TransCoder of Facebook that Converts Programming Languages

Facebook researchers said that they have developed what they call a neural TransCoder. It is a system that transforms code from one high-level programming language like Java, Python, and C++, into another. The system is unsupervised. Thus, this means that it searches for previously undetected patterns in data sets without labels and with a minimal amount of human supervision. Reportedly, it is outperforming rule-based baselines by a significant margin.

To migrate an existing codebase to a modern or more efficient language, like C++ or Java, requires expertise in both the target and source languages. Moreover, it is often very costly.
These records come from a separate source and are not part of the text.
-- ==== Sys2Proof/Machine/Mem.lean ====
section
/-! DEFINITION. Machine/Mem.lean: apertures, translation and the accesses that page faults, faults and poison stop
(12 R292 to R305; 23 R401; 24 R426, R429; 25 R442, R444). -/

namespace Sys2Proof.Machine

/-! ## Keys of package memory (12 R292, R294) -/

/-- Key of a scratchpad byte. -/
def scratchKey (fe off : Nat) : Nat := 2 ^ 60 + fe * 2 ^ 19 + off

/-- Key of a pool-space byte of a context on a stack. -/
def poolKey (ctx stack off : Nat) : Nat := 2 ^ 100 + (ctx * 8 + stack) * 2 ^ 31 + off

/-- A key in HBM. -/
def isHbm (k : Nat) : Bool := decide (k < 2 ^ 40)

/-- A key in host memory. -/
def isHost (k : Nat) : Bool := decide (2 ^ 55 ≤ k) && decide (k < 2 ^ 56)

/-- The stack of a front end (01 R10). -/
def stackOf (fe : Nat) : Nat := fe / 64

/-! ## Granules (12 R306 to R310) -/

/-- The granule code of a region; G64 unless the firmware changed it (12 R306). -/
def State.granCode (s : State) (region : Nat) : Nat := (lookup s.grans region).getD 1

/-- Bytes of a granule code (12 Table 12.4). -/
def granBytes (c : Nat) : Nat := 32 * 2 ^ c

/-- First key and length of the granule, or of the SRAM word, that holds a key (24 R425, R429). -/
def State.unitOf (s : State) (k : Nat) : Nat × Nat :=
  let n := if isHbm k then granBytes (s.granCode (k / 2 ^ 30)) else if isHost k then 64 else 8
  (k / n * n, n)

/-! ## Walks (12 R297 to R304) -/

/-- What an access is for (12 R300); an atomic needs read and write. -/
inductive Use where
  | read | write | fetch | atomic
  deriving DecidableEq, Repr

/-- The use field of a fault-buffer record (25 Table 25.3). -/
def Use.code : Use → Nat
  | .read => 0 | .write => 1 | .fetch => 2 | .atomic => 3

/-- Where an address leads: a key, or why it leads nowhere. fault carries the kind: 4 access, 5 granule, 7 poison, 11 no route. -/
inductive Walk where
  | at (key : Nat)
  | notPresent
  | migrating
  | fault (kind : Nat)
  deriving DecidableEq, Repr

/-- n little-endian bytes of a line as a walk sees it. -/
def viewVal (view : Nat → Byte) (a n : Nat) : Nat := leNat ((List.range n).map (fun i => view (a + i)))

/-- A frame number in Table 12.1. -/
def frameLegal (f : Nat) : Bool := decide (f < 2 ^ 24) || (decide (2 ^ 39 ≤ f) && decide (f < 2 ^ 40))

/-- A legal leaf frame of a level (12 R300). -/
def frameAt (l f : Nat) : Bool := f % 2 ^ (13 * l) == 0 && frameLegal f

/-- The uniform check of a line (12 R301). -/
def uniformOk (view : Nat → Byte) (line l : Nat) : Bool :=
  let e := fun i => viewVal view (line + 7 * i) 7
  let stride := sgn 16 (viewVal view (line + 56) 8 / 2)
  let f0 : Int := ((e 0 % 2 ^ 40 : Nat) : Int)
  (List.range 8).all (fun i =>
    let f : Int := ((e i % 2 ^ 40 : Nat) : Int)
    (e i / 2 ^ 40 % 2 == 1) && (e i / 2 ^ 40 % 2 ^ 15 == e 0 / 2 ^ 40 % 2 ^ 15) && (f == f0 + i * stride) &&
      frameAt l (e i % 2 ^ 40))

/-- The checks of a leaf entry and the address it gives (12 R300), tests in the order of the rule. -/
def leafWalk (s : State) (view : Nat → Byte) (line l e sw : Nat) (va : Nat) (sup : Bool) (use : Use) : Walk :=
  let bit := fun i => e / 2 ^ i % 2 == 1
  let frame := e % 2 ^ 40
  let host := decide (2 ^ 39 ≤ frame)
  let gran := e / 2 ^ 47 % 8
  let wr := use == .write || use == .atomic
  let rd := use == .read || use == .atomic
  if sw % 2 = 1 ∧ !uniformOk view line l then .fault 4
  else if !frameAt l frame then .fault 4
  else if bit 55 ∨ sw / 2 ^ 17 ≠ 0 ∨ e / 2 ^ 45 % 4 = 3 ∨ (!host ∧ gran > 4) then .fault 5
  else if !host ∧ s.reserved.contains (frame / 2 ^ 14) then .fault 4
  else if !host ∧ gran ≠ s.granCode (frame / 2 ^ 14) then .fault 5
  else if (rd ∧ !bit 41) ∨ (wr ∧ !bit 42) ∨ (use = .fetch ∧ !bit 43) ∨ (!sup ∧ !bit 44) then .fault 4
  else if bit 53 then .migrating
  else if !bit 51 ∨ (wr ∧ !bit 52) then .notPresent
  else
    let pa := frame * 2 ^ 16 + va % 2 ^ (16 + 13 * l)
    if isHbm pa ∨ isHost pa then .at pa else .fault 4

/-! ## Routes between stacks (01 R27, R28; 25 R437) -/

/-- The link between two neighbouring stacks: 0 to 5 within the rows, 6 to 9 between them; 10 and 11 lead from stacks 0 and 4
to port die 0, 12 and 13 from stacks 3 and 7 to port die 1. -/
def linkOf (a b : Nat) : Nat := if a / 4 = b / 4 then a / 4 * 3 + min a b % 4 else 6 + a % 4
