/-- The pass goes as far as it can in one step: it ends, stops on a fault, or runs on while elements wait with their fault-buffer
records posted. -/
def runPass (s : State) : State :=
  match s.st.vec.pass with
  | none => s
  | some p =>
    if p.held || !s.st.passOpen p then s
    else
      let pl := p.plan s
      let lim := p.floor pl s.st.lanes
      match p.turn pl s.st.lanes with
      | .ends => p.finish pl s
      | .faults e n k src va => p.fail pl e n k src va s
      | .waits _ _ .link => p.runOn pl lim true s
      | .waits _ _ _ => p.runOn pl lim false (p.postWaits pl lim s.st.lanes s)

/-- What a pass in flight, not held and behind no fence, is about to do. -/
def passTurn (s : State) : Option Turn :=
  match s.st.vec.pass with
  | some p => if p.held || !s.st.passOpen p then none else some (p.turn (p.plan s) s.st.lanes)
  | none => none

/-- Part of a pass in flight is performed: the element groups below one, as far as nothing stops them, and words above them within
slip (04 R99, R102; 13 R334). -/
def runPart (groups : Nat) (s : State) : State :=
  match s.st.vec.pass with
  | none => s
  | some p =>
    if p.held || !s.st.passOpen p then s
    else
      let pl := p.plan s
      p.runOn pl (max p.chk (min (groups * p.groupSize s.st.lanes) (p.floor pl s.st.lanes))) false s

/-! ## Scalar atomics beside a pass (13 R323, R328) -/

/-- Whether a sink of a pass is yet to write a byte of some keys, or may be: elements whose place is not known yet, or whose page is not
there yet, count; one that faults does not. -/
def Pass.mayWrite (p : Pass) (s : State) (ks : List Nat) : Bool :=
  let pl := p.plan s
  let g := p.reads pl.env
  let q := stallsOf pl.stuck
  let hit := fun (n : Node) (i : Nat) =>
    (n.op != .store && q n.b i) ||
      (match s.probe p.sup n (n.addr g i) .write with
       | .ok l => l.any ks.contains
       | .error h => !h.isFault)
  pl.puts.any (fun np => np.2.any (fun r => r.keys.any ks.contains)) ||
    p.nodes.any (fun n => n.isStream && !n.op.isLoad && (List.range n.vl).any (fun i => q (.node n.slot 0) i && hit n i))

/-- Whether a pass that starts later from a closed entry of the command queue may write a byte of some keys: a scatter or atomic may, its
places not being known yet. -/
def Ahead.mayWrite (a : Ahead) (s : State) (ks : List Nat) : Bool :=
  match a.force with
  | none => false
  | some f =>
    (a.pk.passNodes a.stream none).any (fun n => n.op == .storex || n.op == .amo ||
      (n.op == .store && (List.range n.vl).any (fun i =>
        match s.probe f.2 n (n.addr (fun _ _ _ => 0) i) .write with
        | .ok l => l.any ks.contains
        | .error h => !h.isFault)))

/-- Whether a scalar store of some keys would come between the bytes of an element that a sink of a pass is yet to write: a store or scatter
whose place is known and that it covers in part, or an atomic on any of them, or whose place is not known yet (13 R323). -/
def Pass.splitBy (p : Pass) (s : State) (ks : List Nat) : Bool :=
  let pl := p.plan s
  let g := p.reads pl.env
  let q := stallsOf pl.stuck
  let cuts := fun (n : Node) (l : List Nat) => l.any ks.contains && (n.op == .amo || !l.all ks.contains)
  pl.puts.any (fun np => np.2.any (fun r => cuts np.1 r.keys) ||
    (List.range np.1.vl).any (fun i => q (.node np.1.slot 0) i &&
      (if np.1.op != .store && q np.1.b i then np.1.op == .amo
       else match s.probe p.sup np.1 (np.1.addr g i) .write with
         | .ok l => cuts np.1 l
         | .error h => np.1.op == .amo && !h.isFault)))

/-- The same of a pass that starts later from a closed entry of the command queue: of its scatters the places are not known yet. -/
def Ahead.splitBy (a : Ahead) (s : State) (ks : List Nat) : Bool :=
  match a.force with
  | none => false
  | some f =>
    (a.pk.passNodes a.stream none).any (fun n => n.op == .amo ||
      (n.op == .store && (List.range n.vl).any (fun i =>
        match s.probe f.2 n (n.addr (fun _ _ _ => 0) i) .write with
        | .ok l => l.any ks.contains && !l.all ks.contains
        | .error _ => false)))

/-- Whether a scalar store waits for a pass whose force point has gone by, an access of which it would split (log 93). A pass that is held
in supervisor mode cannot go on, and is not waited for. -/
def State.splitsPass (s : State) (ks : List Nat) : Bool :=
  !(s.sup && s.st.vec.pass.any (fun p => p.held)) &&
    (s.st.vec.pass.any (fun p => p.splitBy s ks) || s.st.vec.ahead.any (fun a => a.splitBy s ks))

/-- Whether a pass whose force point has gone by may yet write a byte of some keys. -/
def State.passMayWrite (s : State) (ks : List Nat) : Bool :=
  s.st.vec.pass.any (fun p => p.mayWrite s ks) || s.st.vec.ahead.any (fun a => a.mayWrite s ks)

/-! ## Hardware errors of a pass (24 R417, R422, R423, R425, R432; 25 R438) -/

/-- Whether a pass can meet a hardware error of a kind at a node, with the source nibble it has there (23 Table 23.1): an entry of
a pricking store or queue, a mismatch at a write-back in protected mode, or a write or atomic that is lost (25 R438). -/
def errSrc (prot : Bool) (n : Node) (kind : Nat) : Option Nat :=
  if kind = 7 then some 2
  else if kind = 8 then (if prot then some (if n.op.isSink && !n.op.isRed then n.src else 2) else none)
  else if kind = 11 then (if n.isStream && !n.op.isLoad then some n.src else none)
  else none

/-- An element of a node that a hardware error can be at: one that is active, or may be, and not yet performed. -/
def Pass.errAt (p : Pass) (s : State) (slot e : Nat) : Option Node :=
  let pl := p.plan s
  p.nodes.find? (fun n => n.slot == slot && decide (e < n.vl) && decide (p.chk ≤ e) &&
    (n.maskStuck (stallsOf pl.stuck) e || !n.off (p.reads pl.env) e))

/-- A hardware error joins those that the pass meets. -/
def State.passError (s : State) (kind slot e : Nat) : State :=
  match s.st.vec.pass with
  | none => s
  | some p =>
    match p.errAt s slot e with
    | none => s
    | some n =>
      if p.held ∨ (errSrc s.st.br.prot n kind).isNone then s
      else s.setPass (some { p with errs := p.errs ++ [{ slot := slot, elem := e, kind := kind }] })

/-- A soft error in what a node computes: unnoticed outside protected mode, where it changes the value; in protected mode the
group is computed again, and the mismatch is transient, or confirmed where it comes again (24 R423, R432). -/
def State.passSoft (s : State) (slot e mask : Nat) (again : Bool) : State :=
  match s.st.vec.pass with
  | none => s
  | some p =>
    match p.errAt s slot e with
    | none => s
    | some n =>
      if p.held then s
      else if !s.st.br.prot then s.setPass (some { p with flips := p.flips ++ [(slot, if n.op.isLoad then e else n.blame e, mask)] })
      else
        if again then s.passError 8 slot e else s.mismatch (s.st.wordPlace (e * n.w / 64)).1 0 0

/-! ## The events of a pass -/

/-- PASS_END (04 R88): a pass that nothing stops ends; one that meets a page fault posts its record. -/
def execPassEnd (s : State) : Out :=
  match passTurn s with
  | some .ends => ok (runPass s)
  | some (.waits _ _ _) => ok (runPass s)
  | _ => ok s

/-- PASS_FAULT (23 R398): a pass that meets a fault is held or squashed. A hardware error names its kind, its node and its
element (24 R417, R423; 25 R438); the pass meets it where no lower element stops it. -/
def execPassFault (err : Option (Nat × Nat × Nat)) (s : State) : Out :=
  let s' := match err with
    | some (kind, slot, e) => s.passError kind slot e
    | none => s
  match passTurn s' with
  | some (.faults ..) => ok (runPass s')
  | _ => ok s'

/-- LINKED_STREAM_RELEASE (11 R269): the groups of a linked pass that its watermark has released are performed, up to the
first that still waits. -/
def execLinkedStreamRelease (s : State) : Out :=
  match passTurn s with
  | some (.waits _ _ .link) => ok (runPass s)
  | _ => ok s

/-- LINKED_STREAM_TIMEOUT (23 R410): a linked stream has waited 1 s on its object: 0xA3 or 0xA5 at the first element still
waiting. -/
def execLinkedStreamTimeout (s : State) : Out :=
  match s.st.vec.pass, passTurn s with
  | some p, some (.waits e n .link) => ok (p.fail (p.plan s) e n 10 n.src 0 s)
  | _, _ => ok s

end Sys2Proof.Machine
end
For instance, the Commonwealth Bank of Australia, for over five years, spent around $750 to change its platform from COBOL to Java. Transcompilers can help, in theory. They can eliminate the need for rewriting code from scratch.
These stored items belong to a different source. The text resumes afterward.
/-- What a V-format word notes. -/
def vNote (f : VF) (op : NOp) (cls : Cls) (form : Form) (bad : Bool) (s : State) : Note :=
  let p := s.st.vec.pk
  let et := vtEt s.st.vec.vtype
  let float := cls == .float || (op == .lrec && etFloat et)
  let a := if form.readsA then (opA p f).getD .zero else .zero
  let b := if form.readsB then opB s float f else .zero
  let c := if form = .ternary then vSrc p f.d else .zero
  let d3 := low3 f.d
  let under := match form with
    | .compare => if f.nb then .zero else kSrc p d3
    | .reduction => .zero
    | .ternary => vSrc p f.d
    | _ => if f.nb then .zero else vSrc p f.d
  let two := op == .nms || op == .nmst
  let mask := s.maskOf f.m
  let red := form == .reduction
  { bad := bad || cls.excludes et
    code := 0x12
    reads := (if form.readsA && !f.ak then [.val a (aType op f et)] else []) ++ (if form.readsB then [.val b et] else []) ++
      (if form = .ternary then [.val c et] else []) ++ maskReads mask ++
      (if f.m && vtSm s.st.vec.vtype then [if form = .compare then .msk under else .val under et] else [])
    ob := if form.readsB && f.bk == 2 then some (low3 f.b).val else none
    oseed := if red then some d3.val else if op.seeded then some 0 else none
    kforce := false
    last := if form.readsA && f.ak then some (aType op f et) else none
    node := { s.blankNode op with
      a := a, b := b, c := c, under := under, under2 := if two then vSrc p (f.d + 1) else .zero, mask := mask,
      sel := f.b.toNat, dst := d3.val,
      seed := if op = .rand then s.st.csr.vkey else if red then s.o d3 else s.o 0,
      seed2 := s.st.csr.vctr }
    bind := if f.nb || red then .none else if form = .compare then .k d3 else if two then .v2 f.d else .v f.d }

/-- Notes a V-format word. -/
def noteV (i : Instr) (f : VF) (op : NOp) (cls : Cls) (form : Form) (bad : State → Bool) (s : State) : Out :=
  noteGate s i (if form.readsB then vfX f else []) (some 0x12) (fun s => vNote f op cls form (bad s) s)

/-- No illegal state of its own. -/
def never : State → Bool := fun _ => false

/-! ## K format (05 Table 5.7) and the noted R-format members (05 Table 5.9) -/

/-- What a noting without m or nb asks for: node, reads, bind. -/
def plainNote (cls : Cls) (s : State) (reads : List Rd) (n : Node) (b : Bind) : Note :=
  { bad := cls.excludes (vtEt s.st.vec.vtype), code := 0x12, reads := reads, ob := none, oseed := none, kforce := false, last := none,
    node := n, bind := b }

/-- What a mask-logic word notes (06 R147). -/
def kNote (f : KF) (op : NOp) (s : State) : Note :=
  let p := s.st.vec.pk
  let a := kSrc p (low3 f.a)
  let b := if op = .knot then Src.zero else kSrc p (low3 f.b)
  plainNote .any s [.msk a, .msk b] { s.blankNode op with a := a, b := b, under := kSrc p (low3 f.d) } (.k (low3 f.d))

/-- Notes a mask-logic word. -/
def noteK (i : Instr) (f : KF) (op : NOp) (s : State) : Out := noteGate s i [] (some 0x12) (kNote f op)

/-- Whether a mask shift reaches beyond the groups a lane keeps: D > 15 with n < VL, for a recipe in stream mode
(06 R451). -/
def shiftTooFar (s : State) (n : Nat) : Bool :=
  let v := s.st.vec
  let e := max 1 (s.st.lanes * 64 / etWidth (vtEt v.vtype))
  decide (n < v.vl) && decide (15 < ceilDiv n e)

/-- What KSHL or KSHR notes (06 R147, R451): where n ≥ VL in stream mode, the operand is not read, and the node refers to none. -/
def kShiftNote (f : KF) (op : NOp) (s : State) : Note :=
  let p := s.st.vec.pk
  let n := s.x f.b
  let unread := vtSm s.st.vec.vtype && decide (s.st.vec.vl ≤ n.toNat)
  let a := if unread then Src.zero else kSrc p (low3 f.a)
  let pend := a.slot?.isSome
  let stream := vtSm s.st.vec.vtype
  { bad := pend && stream && shiftTooFar s n.toNat
    code := 0x12
    reads := [.msk a], ob := none, oseed := none, kforce := pend && !stream, last := none
    node := { s.blankNode op with a := a, under := kSrc p (low3 f.d), seed := n }
    bind := .k (low3 f.d) }

/-- Notes KSHL or KSHR. -/
def noteKShift (i : Instr) (f : KF) (op : NOp) (s : State) : Out :=
  noteGate s i [f.b] (some 0x12) (kShiftNote f op)

/-- What a carry word notes (06 R150): k3 is read as carry-in and rebound to the carry-out. -/
def carryNote (f : KF) (op : NOp) (s : State) : Note :=
  let p := s.st.vec.pk
  let et := vtEt s.st.vec.vtype
  let c : Fin 8 := ⟨f.k3.toNat, f.k3.isLt⟩
  let a := vSrc p f.a
  let b := if op = .addk then Src.zero else vSrc p f.b
  plainNote .int s [.val a et, .val b et, .msk (kSrc p c)]
    { s.blankNode op with a := a, b := b, c := kSrc p c, under := vSrc p f.d, under2 := kSrc p c } (.vk f.d c)

/-- Notes a carry word. -/
def noteCarry (i : Instr) (f : KF) (op : NOp) (s : State) : Out := noteGate s i [] (some 0x12) (carryNote f op)

/-- What an unmasked R-format member with a v destination and a source notes (06 R149, R151). -/
def rNote (f : RF) (op : NOp) (cls : Cls) (src : State → Src) (rd : State → List Rd) (s : State) : Note :=
  plainNote cls s (rd s) { s.blankNode op with a := src s, under := vSrc s.st.vec.pk f.rd } (.v f.rd)

/-- v[rs1] as a source. -/
def rVal (f : RF) (s : State) : Src := vSrc s.st.vec.pk f.rs1

/-- The read of v[rs1] as et. -/
def rReads (f : RF) (s : State) : List Rd := [.val (rVal f s) (vtEt s.st.vec.vtype)]

/-- k[rs1] as a source. -/
def rMask (f : RF) (s : State) : Src := kSrc s.st.vec.pk (low3 f.rs1)

/-- What KSET notes (06 R149). -/
def ksetNote (f : RF) (s : State) : Note :=
  plainNote .any s [] { s.blankNode .kset with under := kSrc s.st.vec.pk (low3 f.rd), seed := s.x f.rs1 } (.k (low3 f.rd))

/-- Notes an unmasked R-format member with a v destination and a source (06 R149, R151). -/
def noteR (i : Instr) (f : RF) (op : NOp) (cls : Cls) (src : State → Src) (rd : State → List Rd) (s : State) : Out :=
  noteGate s i [] (some 0x12) (rNote f op cls src rd)

/-! ## VM format (05 Table 5.6; 07 R161 to R166) -/

/-- The integer element type of a width (07 R164). -/
def intType (w : Nat) : Nat :=
  match w with
  | 8 => 1 | 16 => 2 | 32 => 3 | _ => 4

/-- The cause of an illegal state of a memory stream (07 R182). -/
def NOp.stateCode (o : NOp) : BitVec 8 :=
  match o with
  | .load => 0x13 | .store => 0x14 | .loadx => 0x15 | _ => 0x16

/-- What a unit or strided stream notes (07 R161, R163). -/
def streamNote (f : VM) (op : NOp) (s : State) : Note :=
  let p := s.st.vec.pk
  let et := vtEt s.st.vec.vtype
  let sub0 := f.sub.getLsbD 0
  let ld := op == .load
  let mf := f.mf.toNat
  let data := if sub0 then (lastSrc p).getD .zero else vSrc p f.d
  let under := if ld && !sub0 then vSrc p f.d else .zero
  let mask := s.maskOf f.m
  { bad := !vmtLegal s.st.csr.vmt || (!ld && f.m && mfIsPb mf)
    code := op.stateCode
    reads := (if !ld && !sub0 then [.val data et] else []) ++ maskReads mask ++
      (if ld && f.m && vtSm s.st.vec.vtype then [.val under et] else [])
    ob := none, oseed := none, kforce := false
    last := if !ld && sub0 then some et else none
    node := { s.blankNode op with
      a := if ld then .zero else data, under := under, mask := mask, base := s.x f.a, mf := mf, counted := true
      stride := if f.b = 0 then BitVec.ofNat 64 (mfSize (mfOf mf et)) else s.x f.b }
    bind := if ld && !sub0 then .v f.d else .none }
Nevertheless, they are challenging to build in practice. This is because different languages may have different syntax. Moreover, they rely on distinctive standard-library functions, variable types, and platform APIs.

Facebook’s new system tackles the challenge with an unsupervised learning approach. Transcoder can translate between Python, C++, and Java. TransCoder was first initialized with the pretraining of a cross-lingual language model. It can map pieces of code expressing the same instructions to identical representations regardless of the original language. A process called denoising auto-encoding trains the system to generate valid sequences, even when fed with noisy input data. Moreover, back-translation means TransCoder can create parallels that could be used for training.

Facebook’s TransCoder

TransCoder’s cross-lingual nature arises from the number of common tokens. These exist across programming languages, in common keywords like “try,” “if, “while, “for” and mathematical operators, digits, and English codes that appear in the source code. Back-translation serves to improve the translation quality of the system. It works by coupling a source-to-target model with a backward target-to-source model trained in parallel. The target-to-source model should target sequences into the source language. It thus produces noisy source sequences. Meanwhile, the source-to-target models help to reconstruct the target sequences from loud sources until the two models converge.
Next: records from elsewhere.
/-! ## Force and the operand file (06 R156, R157) -/

/-- VFORCE (R156): behind a pass in flight it closes the pricking that the command queue fills (04 R87). -/
def execVforce (f : RF) (s : State) : Out := queueGate s (.vforce f) [] (some 0x12) (retire (force s))

/-- VOSET (R157): it writes once a pass in flight has ended, waiting for it in the command queue (04 R87); where a pending reduction targets
its o register it forces, and follows that pass (04 Table 4.2). -/
def execVoset (f : RF) (s : State) : Out :=
  let d := low3 f.rd
  let w := s.x f.rs1
  let go := fun s : State =>
    retire (s.dirtyIf (if s.st.vec.pass.isSome then s.setVec (s.st.vec.acting (.setO d w)) else s.setO d w))
  queueGate s (.voset f) [f.rs1] (some 0x12) (if s.st.vec.newest.redTargets d then forceOn s go else go s)

/-- VOGET (R157). -/
def execVoget (f : RF) (s : State) : Out :=
  vecGate s (.voget f) [f.rd] (some 0x12) (forceThen s (fun s => retire (s.setX f.rd (s.o (low3 f.rs1)))))

/-! ## Masks to scalars (06 R152) -/

/-- Reads bits 0 to VL − 1 of a mask: a recipe in stream mode is computed by the pass that the force starts, and a mask that R91 does
not let be read takes 0x12 (R154). Where the alias rule refuses that pass in supervisor mode, no rule gives the mask (log 21). -/
def maskThen (s : State) (i : Instr) (k : Fin 8) (go : Nat → State → Out) : Out :=
  let vl := s.st.vec.vl
  let fresh := s.setVec { s.st.vec with answer := none }
  match s.st.vec.answer with
  | some (k', bits) => if k' = k.val then go (bits % 2 ^ vl) fresh else ok fresh
  | none =>
    if !s.readable (.msk (kSrc s.st.vec.pk k)) then trapI s 0x12 i
    else
    let recipe := vtSm s.st.vec.vtype && (s.st.vec.pk.kb[k]).isSome
    let s' := forceFor (if recipe then some k.val else none) s
    if s'.st.vec.pass.isSome then ok s'
    else if !s.sup && !s'.st.held.isEmpty then ok s'
    else
      let bits := if recipe then (Config.unsettled 3 (BitVec.ofNat 64 k.val) s.tick).toNat else (s'.st.vec.k[k]).toNat
      go (bits % 2 ^ vl) s'

/-- Indices of set bits below n, rising. -/
def setBits (bits n : Nat) : List Nat := (List.range n).filter (fun i => bits.testBit i)

/-- KPOPC. -/
def execKpopc (f : RF) (s : State) : Out :=
  vecGate s (.kpopc f) [f.rd] (some 0x12) (maskThen s (.kpopc f) (low3 f.rs1) (fun b s =>
    retire (s.setX f.rd (BitVec.ofNat 64 (setBits b s.st.vec.vl).length))))

/-- KFIRST. -/
def execKfirst (f : RF) (s : State) : Out :=
  vecGate s (.kfirst f) [f.rd] (some 0x12) (maskThen s (.kfirst f) (low3 f.rs1) (fun b s =>
    retire (s.setX f.rd (match (setBits b s.st.vec.vl).head? with | some i => BitVec.ofNat 64 i | none => -1))))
Researchers from Facebook trained TransCoder on a public GitHub corpus that contains over 2.8 million open source repositories. It targets translations at the function level. They teach TransCoder on all the source code available. Then, back-translation and denoising auto-encoding components are trained only on functions. It altered between components, with batches of around 6,000 tokens.

The researchers extracted 852 parallel functions in Python, C++, and Java from GeeksforGeeks. They did this to evaluate the performance of TransCoder. Thus, GeeksforGeeks is an online platform that gathers coding problems and can now present solutions in several programming languages. They have developed a new metric that can test whether hypothesis functions generate the same outputs as a reference when given the same inputs.

Nevertheless, the best-performing version of TransCoder did not generate many functions strictly identical to the references. Despite that, its translation had high computational accuracy. They attribute this to the incorporation of beam search. Beam search is a method that can maintain a set of partially decoded sequences.